If you think of it as each country being a cartel that artificially holds their cost of labour high, globalisation just breaks down the anticompetitive barriers and more fairly allocates the true cost of production.

Or something like that.

Over time we will all balance out and then incomes will rise again for all equally.
 
If you think of it as each country being a cartel that artificially holds their cost of labour high, globalisation just breaks down the anticompetitive barriers and more fairly allocates the true cost of production.

Or something like that.

Over time we will all balance out and then incomes will rise again for all equally.
The future looks bright fellow capitalist globalist, as long as we're not in techno-slavery, or a climate change waterworld, or if some nut doesn’t deliberately bring on armageddon to trigger the Rapture. Anyway, might go get KFC for tea too actually.
 
For those that have an interest in what's going on in the US

If you want to read the Judge's full decision see https://s3.documentcloud.org/documents/25900477/25-1404-ruling.pdf

A Fourth Circuit Judge Warns Against Reducing The Rule Of Law To Lawlessness​

Joyce Vance's avatar
Joyce Vance
Apr 19, 2025

Thursday afternoon, the Fourth Circuit issued a decision, its second, in the Abrego Garcia case. After the district judge, Paula Xinis, ordered expedited discovery into whether the government had failed to comply with the Supreme Court’s order to facilitate his release and return to the United States, the Trump government filed a petition for mandamus. We’ve discussed this writ before. The party that files it asks a higher court to tell a lower court it’s doing something wrong and to either stop doing it or start doing something the court had declined to do. Here, the government wanted to put a stop to the fast-tracked discovery plan Judge Xinis had put into motion.

It didn’t take long for the Fourth Circuit to reject the government’s request. In fact, they ruled before Abrego Garcia’s lawyers had even filed a response. This is a 3-0 decision in a conservative circuit, with the opinion authored by J. Harvie Wilkinson III, who was appointed to the bench by Ronald Reagan in 1984. I remember his appointment very well, because it happened while I was in law school at the University of Virginia where he taught, and it put an end to my plans to take a class with him the following year. Wilkinson is a staunch conservative and a highly regarded jurist. He was reportedly on the shortlist to replace Chief Justice Rehnquist when he became ill in 2005.

Judge Wilkinson’s remarkable opinion today seems to have been written for the public as much as for the parties. It exemplifies the best part of the legal profession, of our commitment to the rule of law and justice. It’s worth a moment of time to read what he has to say, so sit down with a cup of coffee, or whatever, and remind yourself of what we aspire to be in this country. That’s what Judge Wilkinson’s opinion does for us, and I’m very grateful.

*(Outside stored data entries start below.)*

/-- The groups of a section. -/
def groupsOf (b : List Byte) : Option (List (Nat × List Nat)) := groupsFrom b 0 (b.length + 1)

/-! ### Restore block (Table 13-6) -/

/-- A restore block, where it has its form. -/
def restoreOf? (b : List Byte) : Option Restore :=
  let w := wordAt b 0
  let n := fld w 14 8
  let es := (List.range n).map fun i => wordAt b (16 + 8 * i)
  if b.length = 16 + 8 * n ∧ 1 ≤ n ∧ fld w 0 14 ≤ 14640 ∧ fld w 22 42 = 0 ∧ wordAt b 8 % 16 = 0 ∧
      es.all (fun e => decide (fld e 0 14 ≤ 14640 ∧ fld e 14 14 ≤ 14640) && fld e 29 35 == 0) then
    some ⟨fld w 0 14, BitVec.ofNat 64 (wordAt b 8), es.map fun e => (fld e 0 14, fld e 14 14, flag e 28), 0⟩
  else none

/-! ### Cost table (R355) -/

/-- A stage entry. -/
def stageAt (b : List Byte) (o : Nat) : Stage :=
  let w := wordAt b o
  ⟨fld w 0 4, fld w 4 10, fld w 14 16, fld w 30 14, flag w 44, wordAt b (o + 8)⟩

/-- A stage entry's form (Table 14-2). -/
def stageOk (b : List Byte) (o : Nat) : Bool :=
  let w := wordAt b o
  let k := fld w 0 4
  decide (1 ≤ k ∧ k ≤ 4) && fld w 45 19 == 0 && (decide (2 < k) || decide (fld w 4 10 ≤ 575)) && (k != 1 || decide (1 ≤ fld w 14 16)) &&
    (k != 3 || decide (fld w 30 14 ≤ 14640))

/-- A cost table, where it has its form. -/
def costOf? (b : List Byte) : Option Cost :=
  let w := wordAt b 0
  let n := fld w 8 9
  let m := fld w 17 10
  let p := fld w 27 6
  let so := 32
  let lo := so + 16 * n
  let po := lo + 16 * m
  let loads := (List.range m).map fun i => (fld (wordAt b (lo + 16 * i)) 0 10, numAt b (lo + 16 * i + 8) 4, numAt b (lo + 16 * i + 12) 4)
  let ports := (List.range p).map fun i => let x := wordAt b (po + 8 * i); (fld x 0 6, fld x 6 42)
  if b.length = po + 8 * p ∧ fld w 0 8 = 1 ∧ 1 ≤ n ∧ n ≤ 256 ∧ 1 ≤ m ∧ m ≤ 576 ∧ p ≤ 40 ∧ 1 ≤ fld w 33 10 ∧ fld w 33 10 ≤ 576 ∧
      fld w 43 21 = 0 ∧ 10000 ≤ wordAt b 8 ∧ wordAt b 8 ≤ 2 ^ 40 ∧ deviceOrNone (fld (wordAt b 16) 0 14) ∧ fld (wordAt b 16) 14 50 = 0 ∧
      wordAt b 24 = 0 ∧ (List.range n).all (fun i => stageOk b (so + 16 * i)) ∧
      (List.range m).all (fun i => decide (fld (wordAt b (lo + 16 * i)) 0 10 ≤ 575) && fld (wordAt b (lo + 16 * i)) 10 54 == 0) ∧
      allPairs (fun (x y : Nat × Nat × Nat) => x.1 != y.1) loads ∧
      (List.range p).all (fun i => decide (fld (wordAt b (po + 8 * i)) 0 6 ≤ 39) && fld (wordAt b (po + 8 * i)) 48 16 == 0) ∧
      allPairs (fun (x y : Nat × Nat) => x.1 != y.1) ports then
    some ⟨(List.range n).map fun i => stageAt b (so + 16 * i), loads, ports, fld w 33 10, wordAt b 8, fld (wordAt b 16) 0 14⟩
  else none

/-! ### Gradient block (R297 to R300) -/

/-- The pair table. -/
def pairsOf (d : List Byte) (off n : Nat) : List (Nat × Bool) :=
  (List.range n).map fun i => let w := numAt d (off + 4 * i) 4; (fld w 0 14, flag w 14)

/-- Is a pair table as R297 has it? -/
def pairsOk (d : List Byte) (off n expected : Nat) : Bool :=
  let ps := pairsOf d off n
  decide (off + 4 * n ≤ d.length) && (List.range n).all (fun i => fld (numAt d (off + 4 * i) 4) 15 17 == 0) &&
    ps.all (fun p => decide (p.1 < expected)) && (List.range expected).all fun k =>
      (ps.filter fun p => p.1 == k && !p.2).length == 1 && decide ((ps.filter fun p => p.1 == k && p.2).length ≤ 1)

/-- A bucket entry (Table 12-2), idle, with the seeds of R306. -/
def bucketAt (b : List Byte) (o : Nat) (f v : BitVec 32) : Bucket :=
  let w0 := wordAt b o
  let w1 := wordAt b (o + 8)
  let w (k : Nat) : W64 := BitVec.ofNat 64 (wordAt b (o + 8 * k))
  ⟨fld w0 0 16, fld w0 16 25, fld w0 41 10, if flag w0 51 then some (fld w1 0 16) else none, fld w1 16 16, fld w1 32 32, (w 2, w 3), (w 4, w 5),
    (0, 0), (0, 0), (false, false), f, v, [], [], [], (0, 0), (0, 0), (false, false), 0⟩

/-- A bucket entry's own form. -/
def bucketForm (b : List Byte) (o : Nat) : Bool :=
  let w0 := wordAt b o
  let w1 := wordAt b (o + 8)
  let n := fld w0 16 25
  decide (1 ≤ n ∧ n ≤ 16777216) && (!flag w0 51 || n == 4096) && decide (fld w0 41 10 ≤ 575) && fld w0 52 12 == 0 &&
    (flag w0 51 || fld w1 0 16 == 0xFFFF) && wordAt b (o + 16) % 4096 == 0 && wordAt b (o + 24) % 4096 == 0 &&
    wordAt b (o + 32) % 16 == 0 && wordAt b (o + 40) % 16 == 0

/-- The gradient block and buckets of a section, where they have their form; JOB_DEVICES entries stand in the pair table. -/
def gradientOf? (d b : List Byte) (devices : Nat) (f v : BitVec 32) : Option (GradBlock × List Bucket) :=
  let w0 := wordAt b 0
  let w1 := wordAt b 8
  let n := fld w1 0 16
  let backup := flag w0 0
  let pt := wordAt b 24
  let bs := (List.range n).map fun i => bucketAt b (32 + 48 * i) f v
  if b.length = 32 + 48 * n ∧ 1 ≤ fld w0 1 14 ∧ fld w0 1 14 ≤ 14641 ∧ fld w0 15 14 ≤ 14640 ∧ fld w0 29 12 ≤ 4090 ∧ fld w0 57 7 = 0 ∧
      1 ≤ fld w1 16 16 ∧ fld w1 32 32 = 0 ∧ wordAt b 16 / 2 ^ 56 = 0 ∧ wordAt b 16 % 16 = 0 ∧
      (if backup then pairsOk d pt devices (fld w0 1 14) else pt == 0 && fld w0 1 14 == devices) ∧ (List.range n).all (fun i => bucketForm b (32 + 48 * i)) ∧
      allPairs (fun (x y : Bucket) => x.id != y.id) bs then
    some (⟨backup, fld w0 1 14, fld w0 15 14, fld w0 29 12, fld w0 41 16, fld w1 16 16, BitVec.ofNat 64 (wordAt b 16),
      if backup then pairsOf d pt devices else []⟩, bs)
  else none

/-! ### Chrysalis block (R324, R325) -/

/-- A parity group: members in bits [13:0] of 16-bit entries. -/
def parityGroup (d : List Byte) (o : Nat) : List Nat := (List.range 8).map fun k => numAt d (o + 2 * k) 2

/-- The method of a tensor: the one that it has in the context, which does not change; else the one that its size and its
CHANGE_SEED give it (R323). -/
def mirrored (c : Cfg) (old : List (Nat × Bool)) (id bytes seed : Nat) : Bool :=
  match old.find? (·.1 == id) with
  | some t => t.2
  | none => decide (bytes ≤ c.mirrorSizeMax * 2 ^ 20 ∨ c.mirrorChangeMin ≤ seed)

/-- The tensor entry at an offset (Table 13-2), with its method; `old`: the methods of the context. -/
def tensorAt (c : Cfg) (old : List (Nat × Bool)) (d : List Byte) (o groups : Nat) : Tensor :=
  let w0 := wordAt d o
  let bytes := fld (wordAt d (o + 16)) 0 40
  let mirror := mirrored c old (fld w0 0 16) bytes (fld w0 16 7)
  ⟨fld w0 0 16, mirror, fld w0 23 14, if mirror then [] else parityGroup d (groups + 16 * fld w0 37 10), fld w0 47 3,
    BitVec.ofNat 64 (wordAt d (o + 8)), bytes, BitVec.ofNat 64 (wordAt d (o + 24)), BitVec.ofNat 64 (wordAt d (o + 32)), fld (wordAt d (o + 40)) 0 40⟩

/-- Is an address one of space 0x00 that names this device (0x3FFF or its own number)? -/
def ownAddr (own a : Nat) : Bool := decide (a / 2 ^ 56 = 0) && (fld a 42 14 == 0x3FFF || fld a 42 14 == own)

/-- Is an address one of space 0x00 at another device of the job (Tables 13-1 and 13-2)? -/
def addrAt (dev a : Nat) : Bool := decide (a / 2 ^ 56 = 0) && fld a 42 14 == dev

/-- A tensor entry's own form (Table 13-2, R325). -/
def tensorForm (c : Cfg) (old : List (Nat × Bool)) (d : List Byte) (o groups own : Nat) : Bool :=
  let w0 := wordAt d o
  let t := tensorAt c old d o groups
  decide (o + 48 ≤ d.length) && decide (fld w0 16 7 ≤ 100) && fld w0 50 14 == 0 && ownAddr own t.base.toNat && t.base.toNat % 4096 == 0 &&
    decide (4096 ≤ t.bytes) && t.bytes % 4096 == 0 && fld (wordAt d (o + 16)) 40 24 == 0 && ownAddr own t.shadow.toNat && t.shadow.toNat % 4096 == 0 &&
    fld (wordAt d (o + 40)) 40 24 == 0 &&
    (if t.mirror then decide (t.partner ≤ 14640) && t.partner != own && addrAt t.partner t.copy.toNat && t.groupBytes == 0
     else ownAddr own t.copy.toNat && decide (t.bytes ≤ t.groupBytes) && decide (groups + 16 * fld w0 37 10 + 16 ≤ d.length) &&
       t.group.all (fun m => decide (m ≤ 14640)) && allPairs (fun (a b : Nat) => a != b) t.group && t.group[t.member]? == some own)

/-- The tensors of a block. -/
def tensorsOf (c : Cfg) (old : List (Nat × Bool)) (d : List Byte) (table groups n : Nat) : List Tensor :=
  (List.range n).map fun i => tensorAt c old d (table + 48 * i) groups

/-- The own secured areas: address within the device, bytes. -/
def Chrys.areas (c : Chrys) : List (Nat × Nat) :=
  let off (a : Nat) : Nat := a % 2 ^ 42
  (c.tensors.flatMap fun t =>
    let chunk := cdiv t.groupBytes (7 * 4096) * 4096
    let own : List (Nat × Nat) := [(off t.base.toNat, t.bytes), (off t.shadow.toNat, t.bytes)]
    if t.mirror then own else own ++ [(off t.copy.toNat, 2 * chunk + 7 * upTo (cdiv chunk 32768) 16)]) ++
  [(off c.recordAddr.toNat, 3 * upTo (64 + 32 * c.cursors + 18464 + 16 * c.shape.1 + 8 * c.shape.2) 4096)]

/-- The block of a section (Table 13-1) with nothing secured yet, its ALLOW_SHARED_FEED, and whether R324 and R325 hold;
shape: LAYERS and BUCKET_COUNT of the job; `old`: the tensors of the context. -/
def chrysOf (c : Cfg) (old : List (Nat × Bool)) (d b : List Byte) (own : Nat) (shape : Nat × Nat) : Chrys × Bool × Bool :=
  let w0 := wordAt b 0
  let w2 := wordAt b 16
  let n := fld w0 45 16
  let table := numAt b 72 4
  let groups := numAt b 76 4
  let keys := BitVec.ofNat 256 (numAt b 40 32)
  let x : Chrys :=
    { ceiling := fld w0 0 16, secureCount := fld w0 17 12, evalEvery := fld w0 29 16, recordAddr := BitVec.ofNat 64 (wordAt b 8),
      recordPartner := fld w2 0 14, cursors := fld w2 14 6, recordCopy := BitVec.ofNat 64 (wordAt b 24), cursorAddr := BitVec.ofNat 64 (wordAt b 32),
      stateKeys := keys, tensors := tensorsOf c old d table groups n, committed := 0, gen := 0, preparing := none, folded := false, prepared := false,
      missed := false, changed := [],
      due := true, level := 0, pendingStep := none, toSend := [], toRead := [], waits := [], folds := [], evalStep := 0, shape := shape }
  let ok : Bool := b.length == 80 && decide (1 ≤ x.ceiling) && decide (x.secureCount ≤ 4090) && fld w0 61 3 == 0 &&
    ownAddr own x.recordAddr.toNat && x.recordAddr.toNat % 4096 == 0 && decide (x.recordPartner ≤ 14640) && x.recordPartner != own &&
    decide (x.cursors ≤ 32) && fld w2 20 44 == 0 && addrAt x.recordPartner x.recordCopy.toNat && x.recordCopy.toNat % 4096 == 0 &&
    ownAddr own x.cursorAddr.toNat && x.cursorAddr.toNat % 16 == 0 &&
    (List.range n).all (fun i => tensorForm c old d (table + 48 * i) groups own) && allPairs (fun (s t : Tensor) => s.id != t.id) x.tensors &&
    allPairs apart x.areas
  (x, flag w0 16, ok)

end Sys2Proof.Machine
end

https://s3.documentcloud.org/documents/25900477/25-1404-ruling.pdf
Rejecting the government’s 258-page “EMERGENCY MOTION FOR STAY PENDING APPEAL AND PETITION FOR WRIT OF MANDAMUS,” the Fourth Circuit wrote “we shall not micromanage the efforts of a fine district judge attempting to implement the Supreme Court’s recent decision.” The Trump administration’s motion claimed Judge Xinis had “crossed” a constitutional line and unleashed a “fishing expedition” in her discovery order. “It is difficult in some cases to get to the very heart of the matter. But in this case, it is not hard at all,” Judge Wilkinson continued.

Then came some unstinting criticism of the Trump administration. “The government is asserting a right to stash away residents of this country in foreign prisons without the semblance of due process that is the foundation of our constitutional order. Further, it claims in essence that because it has rid itself of custody that there is nothing that can be done. This should be shocking not only to judges, but to the intuitive sense of liberty that Americans far removed from courthouses still hold dear.”

He continued, in much the same vein as we discussed last night, that everyone—criminal or saint, or ordinary human; citizen or not—is entitled to due process under the Constitution. “The government asserts that Abrego Garcia is a terrorist and a member of MS-13. Perhaps, but perhaps not. Regardless, he is still entitled to due process. If the government is confident of its position, it should be assured that position will prevail in proceedings to terminate the withholding of removal order.” In other words, if the government thinks it’s got such good factual proof of that, what is it so worried about? It can present its proof, and it should prevail in getting Abrego Garcia removed from this country.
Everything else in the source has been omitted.